Kanasalu Neene Manasalu Neene () is a 1998 Indian Kannada-language film directed by K Nanjunda starring  Prakash Raj, Vineeth and Ayesha Jhulka  and in the lead roles.  Ravichandran and Ramesh Aravind make special appearances. The film was dubbed in Tamil as Nee Indri Naan Illai and in Telugu as Preminchalani Undi.

Plot

Cast 
 Prakash Raj as Lankesh
 Vineeth as Raghunandan
 Ayesha Jhulka as Chandana
 Chi.
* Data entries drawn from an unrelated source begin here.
-- ==== Sys2Proof/Machine/Placement.lean ====
section
/-! DEFINITION. The dispatcher: what a core holds, where a team goes, the state of a team at dispatch, and the events
TEAM_DISPATCH, DISPATCH_WAIT_TIMEOUT and ISLAND_POWER_UP (spec/10 R305 to R308, spec/01 R41, R42, spec/12 R363). -/

namespace Sys2Proof.Machine

/-! ## What a core holds (R306) -/

def State.teamsOn (s : State) (d : DieId) (core : Nat) : List Team := s.teams.filter fun t => t.die == d && t.core == core

/-- The groups that hold storage of a core: a group's resources are freed once it has ended with everything performed (R150). -/
def State.groupsOn (s : State) (d : DieId) (core : Nat) : List Group :=
  let ts := (s.teamsOn d core).map (·.id)
  s.groups.filter fun g => ts.contains g.ident.team && !(g.ended && s.groupQuiet g)

def State.spadUse (s : State) (d : DieId) (core : Nat) : Nat := ((s.teamsOn d core).map (·.spadBytes)).sum

def State.quadUse (s : State) (d : DieId) (core q : Nat) : QuadUse :=
  ((s.groupsOn d core).filter fun g => g.ident.quad == q).foldl
    (fun a g => a.add (groupUse g.ident.width g.ident.nr g.ident.dw g.ident.k)) ⟨0, 0, 0⟩

/-- Resident lanes of a core. -/
def State.lanesOn (s : State) (d : DieId) (core : Nat) : Nat := ((s.groupsOn d core).map (·.ident.width)).sum

def State.coreFits (s : State) (d : DieId) (h : KHdr) (n core : Nat) : Bool :=
  h.fitsWith n (s.teamsOn d core).length (s.spadUse d core) (s.quadUse d core)

/-- The core with the fewest resident lanes, the lowest index on a tie (R306). -/
def leastOf (lanes : Nat → Nat) : List Nat → Option Nat
  | [] => none
  | c :: cs =>
    match leastOf lanes cs with
    | some b => if lanes b < lanes c then some b else some c
    | none => some c

def State.pickCore (s : State) (d : DieId) (h : KHdr) : Option Nat :=
  leastOf (s.lanesOn d) ((List.range (s.die d).coresInUse.length).filter (s.coreFits d h 1))

/-- The cores of the members of a set, on the lowest logical cluster that holds it (R307). -/
def State.pickCluster (s : State) (d : DieId) (h : KHdr) (ps : List Nat) : Option (List Nat) :=
  ((List.range (s.die d).clusters.length).map fun c => dealSet ((s.die d).clusterCores c) ps).find? fun deal =>
    deal.all fun c => s.coreFits d h (deal.count c) c

/-- Cores for the members of the numbers given. -/
def State.pickPlaces (s : State) (d : DieId) (h : KHdr) (ps : List Nat) : Option (List Nat) :=
  if h.cluster then s.pickCluster d h ps else (s.pickCore d h).map fun c => [c]

/-! ## State at dispatch (R41, R42) -/

def LaneTx.fresh : LaneTx := ⟨false, 0, false, .none, 0, 0, false, false, false, [], []⟩

/-- Vector registers with PL_LANE and PL_TLANE. -/
def KHdr.vregInit (h : KHdr) (nr idx lane : Nat) : List Word :=
  let v := List.replicate nr (0 : Word)
  let v := if h.preload.getLsbD 0 then setAt v 0 (wd lane) else v
  if h.preload.getLsbD 1 then setAt v 1 (wd (idx * h.width + lane)) else v

def KHdr.laneInit (h : KHdr) (nr dwN idx lane : Nat) : Lane where
  v := h.vregInit nr idx lane
  gloves := List.replicate dwN (zeroGlove h.kcnt)
  draw := 0
  lpm := []
  exited := false
  latches := List.replicate 3 ⟨0, 0⟩
  tx := .fresh

/-- Scalar registers with the preloads of rows PL_TX to PL_ARGS. -/
def Launch.sregInit (l : Launch) (team idx : Nat) (role : Role) (cluster core : Nat) : List DWord :=
  let vals : List DWord :=
    [dw (team % l.gx), dw (team / l.gx % l.gy), dw (team / (l.gx * l.gy)), dw idx, dw (roleCode role), dw cluster,
     dw core, l.args]
  let pre := vals.zipIdx.map fun x => if l.hdr.preload.getLsbD (x.2 + 2) then x.1 else 0
  pre ++ List.replicate (64 - pre.length) 0

/-- A group at dispatch. -/
def Launch.groupInit (l : Launch) (id team teamId cluster core gangId : Nat) (x : Nat × Role × Nat × Nat × Nat) : Group :=
  let h := l.hdr
  let (idx, role, quad, nr, dwN) := x
  { ident := ⟨id, team, idx, role, quad, h.width, nr, dwN, h.kcnt, h.sregs, h.lpm⟩
    s := l.sregInit teamId idx role cluster core
    em := maskW h.width
    flags := 0
    sb := List.replicate 6 0
    mxcrew := 0
    lanes := (List.range h.width).map (h.laneInit nr dwN idx)
    parts := List.replicate (h.width / 4) []
    gangs := [Gang.start gangId (List.range (h.width / 4)) (l.khdr + 64) h.fmt]
    pend := []
    tx := ⟨0, 0, 0, .none, false, false, none⟩
    mon := none
    trap := ⟨0, 0, 0, 0, 0, [0, 0, 0, 0]⟩
    handler := none
    held := []
    round := 0
    passed := []
    keyq := []
    copyCount := 0
    lastBatch := 0
    batches := []
    cmds := []
    adds := []
    openFail := none
    accs := if role = .matrix then List.replicate 8 .blank else []
    slot := none
    stats := []
    splitStores := [] }

/-- Numbers n, n + 1, … for the groups of a team: one for the group and one for its gang. -/
def Launch.groupsInit (l : Launch) (team teamId cluster core n : Nat) : List Group :=
  l.hdr.layout.zipIdx.map fun x => l.groupInit (n + 2 * x.2) team teamId cluster core (n + 2 * x.2 + 1) x.1

/-! ## Islands (R363) -/

/-- A team is resident on an island of a die. -/
def State.islandBusy (s : State) (d : DieId) (i : Nat) : Bool :=
  s.teams.any fun t => t.die == d && (s.die d).islandOf t.core == i

/-- Islands on which no team is resident are off. -/
def State.restIslands (s : State) (d : DieId) : State :=
  let fix (x : Island × Nat) : Island := if s.islandBusy d x.2 then x.1 else { x.1 with on := false }
  s.modDie d fun x => { x with power := { x.power with islands := x.power.islands.zipIdx.map fix } }

def execIslandPowerUp (d : DieId) (island : Nat) (s : State) : Res :=
  if s.islandBusy d island then
    .next (s.modDie d fun x => { x with power := { x.power with
      islands := modAt x.power.islands island fun i => { i with on := true } } })
  else .next s

/-! ## Dispatch of new teams -/

/-- The members of the next dispatch of a launch: one team, or one set (R305, R307). A team put back by a discard goes with the
members of its set that are put back with it. -/
def Launch.nextTeams (l : Launch) : List Nat :=
  match l.todo with
  | [] => []
  | t :: _ => if l.hdr.cluster then l.todo.filter fun u => u / 4 == t / 4 else [t]

/-- The member number of a team in its set (R307). -/
def Launch.memberOf (l : Launch) (teamId : Nat) : Nat := if l.hdr.cluster then teamId % 4 else 0

/-- The launch as its teams are dispatched: of a record that was changed in use its teams have free values (R8, R294, log 23). -/
def State.argsOf (s : State) (l : Launch) : Launch :=
  if recOwn (s.readPa l.recPa 128) == l.seen then l
  else
    let free := Config.freeWord s.tick
    { l with args := pair64 (free 0) (free 1), seedLo := free 2, seedHi := free 3 }

/-- Place a team on a core. -/
def State.addTeam (s : State) (l : Launch) (uid teamId core : Nat) (set : List Nat) : State :=
  let cl := (s.die l.die).clusterOf core
  let n := s.nextId
  let t : Team :=
    ⟨uid, l.id, l.die, teamId, core, cl, set, l.memberOf teamId, l.hdr.spad, ⟨[], []⟩, [], false, 0, 0⟩
  { s with
    nextId := n + 2 * l.hdr.layout.length
    teams := s.teams ++ [t]
    groups := s.groups ++ l.groupsInit uid teamId cl core n }

/-- Dispatch members to cores. -/
def State.placeTeams (s : State) (l : Launch) (ids cores : List Nat) : State :=
  let l := s.argsOf l
  let s := s.latchWbars
  let n := s.nextId
  let s : State := { s with nextId := n + ids.length }
  -- the set by member number; no team has the number 0
  let set := if l.hdr.cluster then
      (List.range 4).map fun p => ((ids.findIdx? fun t => t % 4 == p).map (n + ·)).getD 0
    else []
  let s := ids.zipIdx.foldl (fun s x => s.addTeam l (n + x.2) x.1 (cores.getD x.2 0) set) s
  let s := if l.running then s else s.recByte l 46 0x02
  (s.modLaunch l.id fun x =>
    { x with args := l.args, seedLo := l.seedLo, seedHi := l.seedHi
             todo := x.todo.filter fun t => !ids.contains t, live := x.live ++ ids, running := true, waiting := false,
             expired := false }).noteWbars

/-! ## Dispatch of loaded teams (R158, R318) -/

/-- A gang as it goes on after a restore (R318): a parked access issues again. It has been ready since now (R149, R309). -/
def Gang.restored (x : Gang) : Gang :=
  let x := { x with age := 1, bypassed := 0 }
  match x.park with
  | some (.fault _) => { x with park := some (.fault true) }
  | _ => x

/-- Place the teams of a loaded context, one core for each. -/
def State.placeSaved (s : State) (v : Saved) (cores : List Nat) : State :=
  let put (x : Team × Nat) : Team :=
    let c := cores.getD x.2 0
    { x.1 with die := v.die, core := c, cluster := (s.die v.die).clusterOf c }
  let s := s.latchWbars
  let known := s.launches.any fun l => l.id == v.launch.id
  let s : State :=
    { s with
      teams := s.teams ++ v.teams.zipIdx.map put
      groups := s.groups ++ v.groups.map fun g => { g with gangs := g.gangs.map Gang.restored }
      crewOps := s.crewOps ++ v.ops
      launches := if known then s.launches else s.launches ++ [{ v.launch with die := v.die }]
      saved := s.saved.erase v }
  -- a halted team wakes where its core's pending bit is set
  (cores.foldl (fun s c => if (s.die v.die).ipi.contains c then s.signalCore v.die c else s) s).noteWbars

/-! ## TEAM_DISPATCH (R305) -/

/-- What may be dispatched next: a ready launch with teams left, or a loaded context. -/
inductive Cand where
  | launch (l : Launch) | saved (v : Saved)

def Cand.launch? : Cand → Launch
  | .launch l => l
  | .saved v => v.launch

/-- `a` is served before `b`: priority, then the order in which they became ready. -/
def Cand.before (a b : Cand) : Bool :=
  let x := a.launch?
  let y := b.launch?
  y.list < x.list || (x.list == y.list && x.ready.getD 0 < y.ready.getD 0)

def insCand (c : Cand) : List Cand → List Cand
  | [] => [c]
  | d :: ds => if d.before c then d :: insCand c ds else c :: d :: ds

def State.candidates (s : State) (d : DieId) : List Cand :=
  let ls := (s.launches.filter fun l => l.die == d && l.ready.isSome && !l.finished && !l.todo.isEmpty).map Cand.launch
  let vs := (s.saved.filter fun v => v.queued && v.die == d).map Cand.saved
  (ls ++ vs).foldl (fun acc c => insCand c acc) []

/-- Serve the candidates in order: the first that fits is dispatched; one that does not fit begins to wait, and one that has
waited its 100 µs lets none after it go (R305, R320). -/
def State.serve (s : State) (d : DieId) : List Cand → State
  | [] => s
  | .launch l :: cs =>
    match s.pickPlaces d l.hdr (l.nextTeams.map l.memberOf) with
    | some cores => s.placeTeams l l.nextTeams cores
    | none => if l.expired then s else (s.modLaunch l.id fun x => { x with waiting := true }).serve d cs
  | .saved v :: cs =>
    match s.pickPlaces d v.launch.hdr (v.teams.map (·.member)) with
    | some cores => s.placeSaved v cores
    | none =>
      if v.expired then s
      else ({ s with saved := s.saved.map fun x => if x = v then { x with waiting := true } else x } : State).serve d cs

def execTeamDispatch (d : DieId) (s : State) : Res :=
  if (s.die d).coresHeld || !(s.die d).isReady then .next s
  else .next ((s.restIslands d).serve d (s.candidates d))

/-- DISPATCH_WAIT_TIMEOUT: the next team of a launch has waited 100 µs, or a loaded team of it. -/
def execDispatchWaitTimeout (launch : Nat) (s : State) : Res :=
  let late (v : Saved) : Saved := if v.queued && v.waiting && v.launch.id == launch then { v with expired := true } else v
  .next (({ s with saved := s.saved.map late } : State).modLaunch launch fun l =>
    if l.waiting then { l with expired := true } else l)

end Sys2Proof.Machine
end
Guru Dutt as Guru
 Swarna
 Ashalatha
S. P. Balasubrahmanyam as himself
 Sampreetha
 Kumari Sindhu
 Ravichandran as himself
 Ramesh Aravind as himself

Music

Critical reception 
S. Shiva Kumar from The Times of India wrote "That’ll be sad. The rest of the cast is just okay The film does have a couple of hummable numbers but there’re too many songs. The one with Ravichandran and Ramesh is terribly shot. Rajan’s photography is inconsistent. His outdoor wok is better. Kanasalu Neene Manasalu Neene will not stay in your mind after you walk out but could give you nightmares". Srikant Srinivasa from Deccan Herald wrote "The dialogues are just not in tune with our changing pace of life. For instance, a college student lectures her younger sisters about the significance of drawing rangoli in front of the house, Prakash Rat is the only performer in this film. He puts life into a lifeless movie. Vineet has nothing much to do except dance and dream. Ayesha is dumb and has little to say. One feels sorry for her! On the whole, it is mindless and boring fare!" Y.M.R from The New Indian Express wrote "Some powerful and punchy lines like ‘We Indians got freedom from the British in the dark and we still remain in dark’ and ‘When military jawans kills the enemies of our country they get rewards but when a civilian kills an antisocial element he gets imprisonment etc are worth hearing. Music director Rajesh Ramanath provides hummable tunes. The director S Narayan succeeded in making this film worth watching".